Last night I was at a dinner at which people were discussing the future of conservatism. I had the temerity—I think some people were quite glad—to mention Edmund Burke. I do not have the whole quotation at hand, but he wrote very clearly about the fact that there are no discoveries to be made. We have already understood, as he put it, what is a proper kind of freedom. That compares with Thomas Paine’s “Rights of Man”, which was an entirely abstract and in the event utterly destructive approach, adopted, as it happens, by the French revolutionaries with dreadful consequences.
Our rights and freedoms are based on practical experience, not on theory, so some of us get a little amused, if not bored, by people who make certain assertions about those of us who are interested in having referendums or, for that matter, insisting on the sovereignty of the United Kingdom Parliament when all we are doing is seeking to ensure that the rights that are conferred on the British people and the legislation that is passed are consistent with what the British people in general elections, rather than coalition agreements, have actually agreed to do. That is my template: if I have made a promise to my constituents, I intend to stick to it. I also think that it is good for our democracy that people should be able to accept that the promises made in general elections are carried through.

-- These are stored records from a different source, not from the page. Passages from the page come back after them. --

-- ==== Sys2Proof/Machine/Rows.lean ====
section
/-! DEFINITION. Sys2Proof/Machine/Rows.lean: rows of tensor operands as bytes and as elements (R66 to R75, R212, R213, R266),
and the group sums and accumulation of the matrix island (R86 to R88, R291). -/

namespace Sys2Proof.Machine

/-! ### Formats (R73, R74, R212, R266) -/

/-- The block length of a BLK code (R74). -/
def blockLen (blk : Nat) : Nat :=
  match blk with
  | 1 => 16
  | 2 => 32
  | 3 => 48
  | 4 => 96
  | 5 => 192
  | _ => 0

/-- What a page says of a row (R212); tile SRAM has no page entry and holds raw rows. -/
def pageGeom (kind pte : Nat) : Geom := if kind = 2 then ⟨0, 0, 0⟩ else ⟨Pte.fmt pte, Pte.blk pte, b2n (Pte.scl pte)⟩

/-- Does a page's format raise PROTECTION on a decoding load path (R75)? -/
def Geom.bad (g : Geom) : Bool := decide (16 ≤ g.fmt) || decide (6 ≤ g.blk) || (g.fmt == 0 && g.blk != 0)

/-- Elements per K step; 0 for a format that no operand may have (R266). -/
def perStep (fmt : Nat) : Nat :=
  match fmt with
  | 1 | 2 | 4 | 5 => 48
  | 9 | 10 | 14 => 24
  | 6 | 7 => 64
  | 3 | 8 => 96
  | 12 | 13 => 192
  | _ => 0

/-- Is a format an integer format (R88)? -/
def intFmt (fmt : Nat) : Bool := fmt == 1 || fmt == 2 || fmt == 3 || fmt == 12 || fmt == 14

/-- The lanes of a group (R86). -/
def groupLanes (fa fb : Nat) : Nat :=
  let half (f : Nat) : Bool := f == 9 || f == 10
  if half fa || half fb then 8 else 16

/-- The bytes that c elements take (R68, R69, R72, R266). -/
def elemBytes (fmt c : Nat) : Nat :=
  match fmt with
  | 1 | 2 | 4 | 5 => c
  | 9 | 10 | 14 => 2 * c
  | 3 | 8 => cdiv c 2
  | 6 | 7 => 3 * cdiv c 4
  | 12 => cdiv c 5
  | 13 => 2 * cdiv c 8
  | _ => 4 * c

/-- The whole elements that n bytes hold. -/
def elemsIn (fmt n : Nat) : Nat :=
  match fmt with
  | 1 | 2 | 4 | 5 => n
  | 9 | 10 | 14 => n / 2
  | 3 | 8 => 2 * n
  | 6 | 7 => 4 * (n / 3)
  | 12 => 5 * n
  | 13 => 8 * (n / 2)
  | _ => n / 4

/-- The first and last byte of element i among a row's element bytes. -/
def elemSpan (fmt i : Nat) : Nat × Nat :=
  match fmt with
  | 1 | 2 | 4 | 5 => (i, i)
  | 9 | 10 | 14 => (2 * i, 2 * i + 1)
  | 3 | 8 => (i / 2, i / 2)
  | 6 | 7 => (3 * (i / 4) + 6 * (i % 4) / 8, 3 * (i / 4) + (6 * (i % 4) + 5) / 8)
  | 12 => (i / 5, i / 5)
  | 13 => (2 * (i / 8), 2 * (i / 8) + 1)
  | _ => (4 * i, 4 * i + 3)

/-- The bytes of a row's scale prefix (R212). -/
def prefixBytes (g : Geom) (c : Nat) : Nat :=
  let lb := blockLen g.blk
  if lb = 0 then 0 else 16 * cdiv (cdiv c lb) 16

/-- The bytes of a row, prefix included (R212). -/
def rowBytes (g : Geom) (c : Nat) : Nat := prefixBytes g c + elemBytes g.fmt c

/-! ### Elements -/

/-- Element i of element bytes read as one little-endian number, and whether it is a trit of an illegal byte (R68 to R72). -/
def elemNum (fmt n i : Nat) : Num × Bool :=
  let byte (k : Nat) : Nat := bits n (8 * k + 7) (8 * k)
  let half (k : Nat) : Nat := bits n (16 * k + 15) (16 * k)
  let nib (k : Nat) : Nat := bits n (4 * k + 3) (4 * k)
  let six : Nat := bits n (24 * (i / 4) + 6 * (i % 4) + 5) (24 * (i / 4) + 6 * (i % 4))
  match fmt with
  | 1 => (numOfInt (sxt 8 (byte i)), false)
  | 2 => (numOfInt (byte i), false)
  | 3 => (numOfInt (sxt 4 (nib i)), false)
  | 4 => (decodeF e4m3 (byte i), false)
  | 5 => (decodeF e5m2 (byte i), false)
  | 6 => (decodeF e3m2 six, false)
  | 7 => (decodeF e2m3 six, false)
  | 8 => (decodeF e2m1 (nib i), false)
  | 9 => (decodeF fp16 (half i), false)
  | 10 => (decodeF bf16 (half i), false)
  | 12 =>
    let b := byte (i / 5)
    if 243 ≤ b then (numOfInt 0, true) else (numOfInt (tritVal (tritCode b (i % 5))), false)
  | 13 => (lc2Num (((lc2Quarters (half (i / 8)))[i % 8]?).getD 0), false)
  | _ => (numOfInt (sxt 16 (half i)), false)

/-- A scale byte as a number (R66). -/
def scaleNum (scl b : Nat) : Num :=
  if scl = 0 then ofE8M0 b else if 128 ≤ b then .nan false else decodeF e4m3 b

/-- An element under its scale (R67). -/
def scaled (x sc : Num) : Num :=
  match sc, x with
  | .nan _, _ => .nan false
  | .inf _, _ => .nan false
  | .fin _ 0 _, x => .fin x.isNeg 0 0
  | .fin _ m e, .fin n a d => .fin n (a * m) (d + e)
  | .fin _ _ _, x => x

/-- The scale token that a load path emits before the first element of a block (R213), and the scale latched from it (R67, R268). -/
def scaleToken (scl b : Nat) : Token := { tokV (word (b % 256 + scl * 256)) with scale := true }
def latched (t : Token) : Num := scaleNum (bits t.val.toNat 8 8) (bits t.val.toNat 7 0)

/-- An element of an operand with its poison. -/
structure El where
  num : Num
  pois : Option (BitVec 11) := none
  deriving DecidableEq, Repr

/-- What allocates a poison origin: a kind and a VA (R83). -/
abbrev MkOrigin := State → Nat → Nat → State × BitVec 11

/-- The origin of an event of a row, allocated once for each illegal byte or block (log 21). -/
def originOnce (mk : MkOrigin) (s : State) (seen : List (Nat × BitVec 11)) (key kind va : Nat) : State × List (Nat × BitVec 11) × BitVec 11 :=
  match kget seen key with
  | some o => (s, seen, o)
  | none =>
    let z := mk s kind va
    (z.1, (key, z.2) :: seen, z.2)

/-- The elements k0 to k1 - 1 of a row of c elements (R67, R71, R212, R213, R271): a scale is latched from its scale token for the elements of
its block. The VA of an origin is that of the element's block, and 0 for a stream's. -/
def decodeRow (mk : MkOrigin) (c k0 k1 : Nat) (r : RawRow) (s : State) : State × List El :=
  let g := r.g
  let pre := prefixBytes g c
  let n := ofLE (r.bytes.drop pre)
  let lb := blockLen g.blk
  let tokAt (b : Nat) : Option (BitVec 11) := (r.pois[b / 4]?).getD none
  let one (st : State × List (Nat × BitVec 11) × List El) (i : Nat) : State × List (Nat × BitVec 11) × List El :=
    let x := elemNum g.fmt n i
    let sp := elemSpan g.fmt i
    let sc := if lb = 0 then Num.fin false 1 0 else latched (scaleToken g.scl ((r.bytes[i / lb]?).getD 0).toNat)
    let v := if lb = 0 then x.1 else scaled x.1 sc
    let first := if lb = 0 then sp.1 else (elemSpan g.fmt (i / lb * lb)).1
    let blockVa := (r.va.map (fun va => va + pre + first)).getD 0
    let tp := ((tokAt (pre + sp.1)).orElse fun _ => tokAt (pre + sp.2)).orElse fun _ => if lb = 0 then none else tokAt (i / lb)
    match tp with
    | some o => (st.1, st.2.1, st.2.2 ++ [⟨v, some o⟩])
    | none =>
      if x.2 then
        let z := originOnce mk st.1 st.2.1 (2 * sp.1) 8 blockVa
        (z.1, z.2.1, st.2.2 ++ [⟨v, some z.2.2⟩])
      else if lb != 0 && sc.isNaN then
        let z := originOnce mk st.1 st.2.1 (2 * (i / lb) + 1) 9 blockVa
        (z.1, z.2.1, st.2.2 ++ [⟨v, some z.2.2⟩])
      else (st.1, st.2.1, st.2.2 ++ [⟨v, none⟩])
  let z := (List.range (k1 - k0)).foldl (fun st j => one st (k0 + j)) (s, [], [])
  (z.1, z.2.2)

/-- The elements of every row. -/
def decodeRows (mk : MkOrigin) (c k0 k1 : Nat) : List RawRow → State → State × List (List El)
  | [], s => (s, [])
  | r :: rs, s =>
    let z := decodeRow mk c k0 k1 r s
    let w := decodeRows mk c k0 k1 rs z.1
    (w.1, z.2 :: w.2)

/-! ### Groups (R86 to R88) -/

/-- What the products of a group add up to before rounding: infinities of each sign, a NaN, an invalid product, whether every
product is -0, and the exact finite sum. -/
structure GSum where
  nan : Bool := false
  bad : Bool := false
  pinf : Bool := false
  ninf : Bool := false
  allNegZero : Bool := true
  neg : Bool := false
  m : Nat := 0
  e : Int := 0
  deriving DecidableEq, Repr

/-- Adding the exact product of two elements to a group's sum (R87). -/
def GSum.add (g : GSum) (x y : Num) : GSum :=
  let p := qntProduct x y
  let g := if p.2 = 0 then g else { g with bad := true }
  match p.1 with
  | .nan _ => { g with nan := true, allNegZero := false }
  | .inf n => if n then { g with ninf := true, allNegZero := false } else { g with pinf := true, allNegZero := false }
  | .fin n 0 _ => { g with allNegZero := g.allNegZero && n }
  | .fin n m e =>
    let r := if g.m = 0 then (n, m, e) else addFin false g.neg g.m g.e n m e
    { g with allNegZero := false, neg := r.1, m := r.2.1, e := r.2.2 }

/-- The group sum in FP32 and the kind of its event (R87): a NaN element that is not poisoned makes a NaN without an event (log 66). -/
def GSum.round (g : GSum) : Nat × Nat :=
  if g.bad || (g.pinf && g.ninf) then (nan32, 1)
  else if g.nan then (nan32, 0)
  else if g.pinf then (infBits fp32 false, 0)
  else if g.ninf then (infBits fp32 true, 0)
  else if g.m = 0 then (if g.allNegZero then 0x80000000 else 0, 0)
  else roundFP32 .rne g.neg g.m g.e false

/-- A number as an integer. -/
def intOf : Num → Int
  | .fin n m e => let a : Int := m * 2 ^ e.toNat; if n then -a else a
  | _ => 0

/-- The origin of the first poisoned element of a group in ascending K, the A element first (R82). -/
def firstPois : List (El × El) → Option (BitVec 11)
  | [] => none
  | t :: ts => ((t.1.pois).orElse fun _ => t.2.pois).orElse fun _ => firstPois ts

/-- An accumulator element takes in a group (R82, R87, R88). -/
def accumulate (mk : MkOrigin) (int sat : Bool) (s : State) (acc : Reg) (ts : List (El × El)) (va : Nat) : State × Reg :=
  let o := if acc.pois then some acc.origin else firstPois ts
  let give (s : State) (v : Word) (k : Nat) : State × Reg :=
    match o with
    | some o => (s, ⟨v, true, o⟩)
    | none =>
      if k = 0 then (s, ⟨v, false, 0⟩)
      else
        let z := mk s k va
        (z.1, ⟨v, true, z.2⟩)
  if int then
    let v := acc.val.toInt + ts.foldl (fun n t => n + intOf t.1.num * intOf t.2.num) 0
    if sat && (decide (v < -2147483648) || decide (2147483647 < v)) then
      give s (if v < 0 then 0x80000000 else 0x7FFFFFFF) 10
    else give s (wordOfInt v) 0
  else
    let g := (ts.foldl (fun g t => g.add t.1.num t.2.num) ({} : GSum)).round
    let r := addNum .rne (decodeF fp32 acc.val.toNat) (decodeF fp32 g.1)
    give s (word r.1) (if g.2 = 0 then r.2 else g.2)

/-- Tiles hold 24 elements a row (R263). -/
def accAt (acc : List Reg) (m n : Nat) : Reg := (acc[24 * m + n]?).getD {}

/-- One group for every element of an M by N tile: `terms` gives an element's pairs, none of them where it takes nothing in. -/
def groupAll (mk : MkOrigin) (int sat : Bool) (va : Nat → Nat) (terms : Nat → Nat → List (El × El)) (rows cols : Nat) (z : State × List Reg) :
    State × List Reg :=
  (List.range (rows * cols)).foldl (fun z i =>
    let m := i / cols
    let n := i % cols
    match terms m n with
    | [] => z
    | ts =>
      let r := accumulate mk int sat z.1 (accAt z.2 m n) ts (va m)
      (r.1, z.2.set (24 * m + n) r.2)) z

/-- The full 384 elements of a tile, whatever it holds. -/
def fullAcc (acc : List Reg) : List Reg := acc ++ List.replicate (384 - acc.length) ({} : Reg)

/-- A tile set up for an overwrite (R268): every element of its extent at -0, or at 0 for an integer tile. -/
def AccTile.init (t : AccTile) (rows cols : Nat) (int : Bool) : AccTile :=
  let z : Reg := ⟨if int then 0 else 0x80000000, false, 0⟩
  { t with m := rows, n := cols, int := int
           acc := (List.range 384).map (fun i => if i / 24 < rows ∧ i % 24 < cols then z else (t.acc[i]?).getD {}) }

/-- The groups of elements k0 to k1 - 1 in ascending order, each as its first element and its length (R86, R268). -/
def groupsOf (lanes k0 k1 : Nat) : List (Nat × Nat) :=
  (List.range (cdiv k1 lanes)).filterMap (fun g =>
    let lo := max k0 (g * lanes)
    let hi := min k1 ((g + 1) * lanes)
    if lo < hi then some (lo, hi - lo) else none)

/-- The multiplication of rows whose elements k0 to k1 - 1 are given (R86 to R88). -/
def multiply (mk : MkOrigin) (int sat : Bool) (lanes k0 k1 : Nat) (va : Nat → Nat) (a b : List (List El)) (cols : Nat) (z : State × List Reg) :
    State × List Reg :=
  (groupsOf lanes k0 k1).foldl (fun z g =>
    let cut (r : List El) : List El := (r.drop (g.1 - k0)).take g.2
    let ca := a.map cut
    let cb := b.map cut
    groupAll mk int sat va (fun m n => ((ca[m]?).getD []).zip ((cb[n]?).getD [])) a.length cols z) z

end Sys2Proof.Machine
end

I do not want in any way to prejudge, and I do not think that I have said a word today to prejudge, what the Bill of Rights will contain or what the new commission that has been set up will come up with, but I have taken this opportunity, at very short notice, to try to set out, very simply, the principles on which that entire judgment must be made. First, foremost and exclusively, not partially, it must be based on the Bill of Rights being supreme in terms of the law applied to the people of this country through our courts and notwithstanding any other legal systems or legal requirements, whether emanating from the European Community, the European convention on human rights, the European Union or any other source. That must be the case if the Bill of Rights is to mean anything. We are not an island in the sense that we are exclusively unaffected by other parts of the world, but we do have the right to determine our own jurisdiction and the right to determine it through this Parliament. Because we are elected by the voters of this country, we can insist that the Bill of Rights is indigenous to this country and not dependent on some other hierarchy of law.